EXERCISE BRIEF:
Which lines run from the one containing "def State.irq (s" through the end of the entries? Restate them word for word, and only those.

DATA FOR THE TASK:
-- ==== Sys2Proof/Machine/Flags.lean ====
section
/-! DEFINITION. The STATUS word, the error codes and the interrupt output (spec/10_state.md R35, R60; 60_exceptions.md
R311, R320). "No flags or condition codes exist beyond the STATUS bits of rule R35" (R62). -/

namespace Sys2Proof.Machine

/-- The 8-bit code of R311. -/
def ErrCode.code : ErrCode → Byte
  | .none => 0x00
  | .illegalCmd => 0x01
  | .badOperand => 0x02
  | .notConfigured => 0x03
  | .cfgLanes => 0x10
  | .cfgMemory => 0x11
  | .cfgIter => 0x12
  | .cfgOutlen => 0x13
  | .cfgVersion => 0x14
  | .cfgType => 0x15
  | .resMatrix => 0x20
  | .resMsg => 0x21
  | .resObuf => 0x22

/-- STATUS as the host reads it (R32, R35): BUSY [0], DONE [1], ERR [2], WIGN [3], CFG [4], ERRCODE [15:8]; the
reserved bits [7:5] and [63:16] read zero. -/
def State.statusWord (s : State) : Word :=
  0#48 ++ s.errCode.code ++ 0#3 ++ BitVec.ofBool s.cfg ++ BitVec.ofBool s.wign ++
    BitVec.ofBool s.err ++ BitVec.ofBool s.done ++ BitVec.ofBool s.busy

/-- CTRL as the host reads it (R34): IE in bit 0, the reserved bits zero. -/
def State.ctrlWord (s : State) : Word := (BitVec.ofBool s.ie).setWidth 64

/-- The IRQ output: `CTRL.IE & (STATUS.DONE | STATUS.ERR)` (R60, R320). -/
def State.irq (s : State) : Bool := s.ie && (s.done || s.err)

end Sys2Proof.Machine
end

RESPONSE TO THE TASK:
def State.irq (s : State) : Bool := s.ie && (s.done || s.err)

end Sys2Proof.Machine
end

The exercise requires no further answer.